To What Does Quality Of Life Refer?



If we pay close attention to the different ways in which the concept of quality of life is used in health care, it is possible to make one’s way successfully through this semantic minefield. In order to do so it is important to distinguish four different senses of the notion of quality of life.



Quality of life as a property of the individual. First, the notion of quality of life is used to refer to some characteristic or state of being of the individual person. A quality of life (whether good or poor) is something one has or possesses, much as one has a physical characteristic or an occupation. Understood in this way, one’s quality of life is not essential to one’s identity or self-esteem. As such it has no straightforward moral significance. A poor quality of life (due to ill health, loss of a job, breakdown of personal relationships, or the like) is not necessarily a sign of a person’s moral failing, and it says nothing about the intrinsic value of life as such, or even about the moral value of that particular life at that particular time.

Quality of life as a goal of care. A second common meaning of quality of life defines it as a goal of care. The moral point of our dealings with another (whether the situation be health care or some other form of relationship) is to sustain and improve the quality of life. In this sense, quality of life becomes a benchmark to guide human activity and a concept of assessment and evaluation. But notice that the evaluation here is directed primarily at the caregiver and the caregiving process, not at the recipient of care, who partakes of the quality of life achieved but is not judged by it. Moreover, quality of life can be thought of as an interaction between the person and his or her surrounding circumstances, including other people. Thus understood as a goal or outcome of care, an improved quality of life may be a change (for the better) in the person’s symptoms or perceptions; or it may be a change in the person’s relationship with his or her environment. Medical cure, symptom relief, psychological happiness, or social empowerment may all be goals of care as comprehended by the concept of quality of life.

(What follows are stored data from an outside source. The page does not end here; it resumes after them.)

-- ==== Sys2Proof/Certificates/Slice0/Obligations.lean ====
section
/-! DEFINITION. The statements for the provers, from the numbered rules of spec/. Register addresses,
codes and status numbers stand in them as numbers, so that they do not rest on the model's constants. -/

open Sys2Proof Sys2Proof.Machine

/-! ## Encoding -/

/-- Every command, with every operand, is read back from its word (R71 to R75). -/
def Obligations.DecodeReadsBackEveryEncodedCommand : Prop :=
  ∀ i : Instr, decode (encode i) = .ok i

/-- A word that decodes is the word of what it decodes to: no bit of a command word is dropped (R71, R77). -/
def Obligations.EncodeGivesBackEveryDecodedWord : Prop :=
  ∀ (w : CmdWord) (i : Instr), decode w = .ok i → encode i = w

/-- Exactly the words that R76 to R78 do not make illegal spell a command; the fields of R71 are taken by
arithmetic on the word's number. -/
def Obligations.IllegalWordsAreExactlyThoseOfTheRules : Prop :=
  ∀ w : CmdWord,
    (∀ i, decode w ≠ .ok i) ↔
      (w.toNat / 2 ^ 7 % 2 ^ 25 ≠ 0
        ∨ (w.toNat / 2 ^ 4 % 8 ≠ 0 ∧ w.toNat % 16 ≠ 2)
        ∨ (w.toNat / 2 ^ 32 ≠ 0 ∧ w.toNat % 16 ≠ 5 ∧ w.toNat % 16 ≠ 6)
        ∨ w.toNat % 16 = 0 ∨ 9 ≤ w.toNat % 16
        ∨ (w.toNat % 16 = 2 ∧ w.toNat / 2 ^ 4 % 8 = 7))

/-- Words written out from R72 and R75 decode to the command they stand for. -/
def Obligations.WrittenOutWordsDecode : Prop :=
  decode 0x0000000000000001 = .ok .clrmodes ∧
  decode 0x0000000000000012 = .ok .setmodeAss ∧
  decode 0x0000000000000062 = .ok .setmodeIlv ∧
  decode 0x0000000000000003 = .ok .rdrangeSs ∧
  decode 0x4000000000000005 = .ok (.setgain 0x40000000) ∧
  decode 0xFFFFFFFF00000006 = .ok (.setperiod 0xFFFFFFFF) ∧
  decode 0x0000000000000008 = .ok .rdalsCont

/-- A command printed in the syntax of R83 assembles to itself. -/
def Obligations.PrintedCommandsAssembleToThemselves : Prop :=
  ∀ i : Instr, assembleLine (printLine i) = some i

/-! ## The command port and the step -/

/-- In `IDLE`, the step that takes a word of a command runs that command's meaning on the state in which
the word has left the port and `Accept(w)` is recorded (R80; the reset input is log entry 7's). -/
def Obligations.StepRunsTheAcceptedCommand : Prop :=
  ∀ (s : State) (w : CmdWord) (rest : List CmdWord) (i : Instr),
    s.seqState = .idle → s.resetIn.headD false = false → s.hostCmds = w :: rest → decode w = .ok i →
    step s = exec i { s with
      resetIn := s.resetIn.tail, hostCmds := rest, trace := s.trace ++ [.accept w] }

/-- In every other control state, the step runs the command the latches hold (R27, R29). -/
def Obligations.StepRunsTheLatchedCommand : Prop :=
  ∀ (s : State) (i : Instr),
    s.seqState ≠ .idle → s.resetIn.headD false = false →
    decode (packWord s.latOpnd 0 s.latMode s.latOp) = .ok i →
    step s = exec i { s with resetIn := s.resetIn.tail }

/-- "An illegal word ends at its accept step with `Respond(ILLEGAL_COMMAND, 0)`" and nothing else of the
SRS is written (R81). -/
def Obligations.IllegalWordAnswersIllegalCommand : Prop :=
  ∀ (s : State) (w : CmdWord) (rest : List CmdWord),
    s.seqState = .idle → s.resetIn.headD false = false → s.hostCmds = w :: rest →
    (∀ i, decode w ≠ .ok i) →
    step s = .next { s with
      resetIn := s.resetIn.tail, hostCmds := rest, rspStatus := 4, rspResult := 0,
      trace := s.trace ++ [.accept w, .resp 4 0] }

/-- In `IDLE` without a submitted word a step is a next state that changes nothing but the reset input. R272
says that the sequencer waits there and R239 that no step of the SRS runs there: that the wait is such a
next state is the model's choice, log entry 16, and the queue of words is log entry 6's. -/
def Obligations.IdleWithoutACommandWaits : Prop :=
  ∀ s : State, s.seqState = .idle → s.resetIn.headD false = false → s.hostCmds = [] →
    step s = .next { s with resetIn := s.resetIn.tail }

/-- Reset asserted at a step, in any control state: the registers of R34, no event, no transaction and
nothing taken from the host (R270 to R272). The latches are not stated: R27 leaves them unspecified. What
the model's own fields hold after it is the model's choice (log entries 2, 3, 6 and 7). -/
def Obligations.ResetPutsEveryRegisterInItsResetState : Prop :=
  ∀ s : State, s.resetIn.headD false = true →
    ∃ t, step s = .next t ∧
      t.cfgDevAddr = 0x29 ∧ t.cfgMode = 0 ∧ t.cfgGainIdx = 0 ∧ t.cfgIPeriod = 100 ∧
      t.seqState = .idle ∧ t.pollCnt = 0 ∧ t.rspStatus = 0 ∧ t.rspResult = 0 ∧
      t.trace = s.trace ∧ t.params = s.params ∧ t.hostCmds = s.hostCmds ∧
      t.busAnswers = s.busAnswers ∧ t.drawCount = s.drawCount ∧ t.resetIn = s.resetIn.tail

/-- The reset state holds the values of R34 and no event. That it also holds the default parameters of R11 is
the model's choice, log entry 3: the parameters are no state of the SRS (R20). The empty trace is log entry
18's. -/
def Obligations.ResetStateHoldsTheSpecsValues : Prop :=
  State.reset.cfgDevAddr = 0x29 ∧ State.reset.cfgMode = 0 ∧ State.reset.cfgGainIdx = 0 ∧
  State.reset.cfgIPeriod.toInt = 100 ∧ State.reset.seqState = .idle ∧ State.reset.pollCnt = 0 ∧
  State.reset.rspStatus = 0 ∧ State.reset.rspResult = 0 ∧ State.reset.trace = [] ∧
  State.reset.params.pollLimit = none ∧ State.reset.params.strictParams = false ∧
  State.reset.params.alsReadyTest = .fieldEq ∧ State.reset.params.luxFn = .luxRef

/-! ## Every step of every command -/

/-- The accept step of every command completes: the latches hold its opcode, mode and operand fields,
`CFG_MODE` is the requested mode where the command requests one, no transaction is issued, and nothing
else changes but the control state, `LAT_TIER` and the response of a command that ends here (R80, R102,
R110, R141, R142). -/
def Obligations.AcceptStepLatchesTheCommand : Prop :=
  ∀ (i : Instr) (s : State), s.seqState = .idle →
    ∃ t, exec i s = .next t ∧
      t.latOp = opField (encode i) ∧ t.latMode = modeField (encode i) ∧ t.latOpnd = opndField (encode i) ∧
      t.cfgMode = i.requestedMode.getD s.cfgMode ∧
      t.cfgDevAddr = s.cfgDevAddr ∧ t.cfgGainIdx = s.cfgGainIdx ∧ t.cfgIPeriod = s.cfgIPeriod ∧
      t.pollCnt = s.pollCnt ∧ t.params = s.params ∧ t.hostCmds = s.hostCmds ∧ t.resetIn = s.resetIn ∧
      t.busAnswers = s.busAnswers ∧ t.drawCount = s.drawCount ∧
      (((i.standsIn t.seqState = true) ∧ t.trace = s.trace ∧ t.rspStatus = s.rspStatus ∧
          t.rspResult = s.rspResult) ∨
       (t.seqState = .idle ∧ t.trace = s.trace ++ [.resp t.rspStatus 0] ∧ t.rspResult = 0 ∧
          (t.rspStatus = 5 ∨ t.rspStatus = 2)))

/-- In every control state R30 gives a command in progress, its step completes, issues exactly the
transaction of R30's row, and adds at most one response after it (R10, R30, R62); the latches, the device
address, the parameters and the host's side are unchanged (R22, R27). -/
def Obligations.EveryStepIssuesItsOneTransaction : Prop :=
  ∀ (i : Instr) (s : State), i.standsIn s.seqState = true →
    ∃ x t evs, dueTransaction i s = some x ∧ exec i s = .next t ∧
      t.trace = s.trace ++ x.event s.cfgDevAddr s.nextDraw :: evs ∧
      ((evs = [] ∧ i.standsIn t.seqState = true ∧ t.rspStatus = s.rspStatus ∧ t.rspResult = s.rspResult) ∨
       (evs = [.resp t.rspStatus t.rspResult] ∧ t.seqState = .idle)) ∧
      t.busAnswers = s.busAnswers.tail ∧ t.drawCount = s.drawCount + 1 ∧
      t.latOp = s.latOp ∧ t.latMode = s.latMode ∧ t.latOpnd = s.latOpnd ∧ t.latTier = s.latTier ∧
      t.cfgDevAddr = s.cfgDevAddr ∧ t.cfgMode = s.cfgMode ∧ t.params = s.params ∧
      t.hostCmds = s.hostCmds ∧ t.resetIn = s.resetIn

/-- "When a bus transaction of a command answers `fail`, that step performs
`Respond(TRANSPORT_FAILURE, 0)`": the failed transaction and the response are all it does (R236). -/
def Obligations.FailedTransactionEndsTheCommand : Prop :=
  ∀ (i : Instr) (s : State), i.standsIn s.seqState = true → s.nextDraw.ack = false →
    ∃ x, dueTransaction i s = some x ∧
      exec i s = .next { s.afterBus [x.event s.cfgDevAddr s.nextDraw, .resp 1 0] with
        seqState := .idle, rspStatus := 1, rspResult := 0 }

/-- The bytes of a failed read are not used (R236): two oracles that differ only in the bytes that stand
beside a `fail` give the same step of a command in progress. -/
def Obligations.BytesOfAFailedAnswerAreNotUsed : Prop :=
  ∀ (s : State) (d e : BusDraw) (rest : List BusDraw),
    s.seqState ≠ .idle → s.resetIn.headD false = false → d.ack = false → e.ack = false →
    step { s with busAnswers := d :: rest } = step { s with busAnswers := e :: rest }

/-! ## Mode Controller -/

/-- `CLRM`, step by step, each write answered `ok` (R101, R110): three zero writes, `CFG_MODE` kept, then
`Respond(OK, 0)`. -/
def Obligations.ClrmodesSteps : Prop :=
  ∀ s : State,
    (s.seqState = .idle → exec .clrmodes s = .next { s with
      latOp := 1, latMode := 0, latOpnd := 0, seqState := .clr0 }) ∧
    (s.seqState = .clr0 → s.nextDraw.ack = true → exec .clrmodes s = .next
      { s.afterBus [.busW s.cfgDevAddr 0x0018 0x00 true] with seqState := .clr1 }) ∧
    (s.seqState = .clr1 → s.nextDraw.ack = true → exec .clrmodes s = .next
      { s.afterBus [.busW s.cfgDevAddr 0x0038 0x00 true] with seqState := .clr2 }) ∧
    (s.seqState = .clr2 → s.nextDraw.ack = true → exec .clrmodes s = .next
      { s.afterBus [.busW s.cfgDevAddr 0x02A3 0x00 true, .resp 0 0] with
        seqState := .idle, rspStatus := 0, rspResult := 0 })

/-- Every `SETM`, step by step, each write answered `ok`: `CFG_MODE` written at accept before any
transaction (R102), the clear sequence (R101), then no further write in the two single-shot modes and
exactly the mode's own write in the others (R103). -/
def Obligations.SetModeSteps : Prop :=
  ∀ row ∈ setModeTable, ∀ s : State,
    (s.seqState = .idle → exec row.1 s = .next { s with
      latOp := 2, latMode := row.2.1, latOpnd := 0, cfgMode := row.2.1, seqState := .clr0 }) ∧
    (s.seqState = .clr0 → s.nextDraw.ack = true → exec row.1 s = .next
      { s.afterBus [.busW s.cfgDevAddr 0x0018 0x00 true] with seqState := .clr1 }) ∧
    (s.seqState = .clr1 → s.nextDraw.ack = true → exec row.1 s = .next
      { s.afterBus [.busW s.cfgDevAddr 0x0038 0x00 true] with seqState := .clr2 }) ∧
    (s.seqState = .clr2 → s.nextDraw.ack = true → row.2.2 = none → exec row.1 s = .next
      { s.afterBus [.busW s.cfgDevAddr 0x02A3 0x00 true, .resp 0 0] with
        seqState := .idle, rspStatus := 0, rspResult := 0 }) ∧
    (s.seqState = .clr2 → s.nextDraw.ack = true → row.2.2 ≠ none → exec row.1 s = .next
      { s.afterBus [.busW s.cfgDevAddr 0x02A3 0x00 true] with seqState := .mwr }) ∧
    (∀ reg b, s.seqState = .mwr → s.nextDraw.ack = true → row.2.2 = some (reg, b) →
      exec row.1 s = .next
        { s.afterBus [.busW s.cfgDevAddr reg b true, .resp 0 0] with
          seqState := .idle, rspStatus := 0, rspResult := 0 })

Quality of life as a social situation. Next, quality of life may refer to a state of interaction between an individual and his or her social and physical environment. Here a certain quality of life is not a property of the individual per se, but a function of that individual’s form of life. So understood a low quality of life assessment does not necessarily suggest a negative evaluation of the person or his worth; it can equally well imply a critical evaluation of the person’s environment and indicate ways in which that environment could be changed so as to enhance the quality of life according to some scale of norms such as justice, freedom, health, happiness, and the like.

Quality of life as the moral worth of a life. Finally, it must be acknowledged that the term quality of life is sometimes used to refer to the moral worth or value of a person and his or her life. Pushed to its logical extreme, this understanding of the quality of life takes us to the infamous Nazi concept of ‘‘life unworthy of life,’’ (lebensunwertes Leben), which was used to rationalize everything from active euthanasia of those with disabilities to the genocidal death camps. To say that a person has no quality of life or a very low quality of life is to say that prolonging this person’s life has no moral significance, either to the person himself or to society.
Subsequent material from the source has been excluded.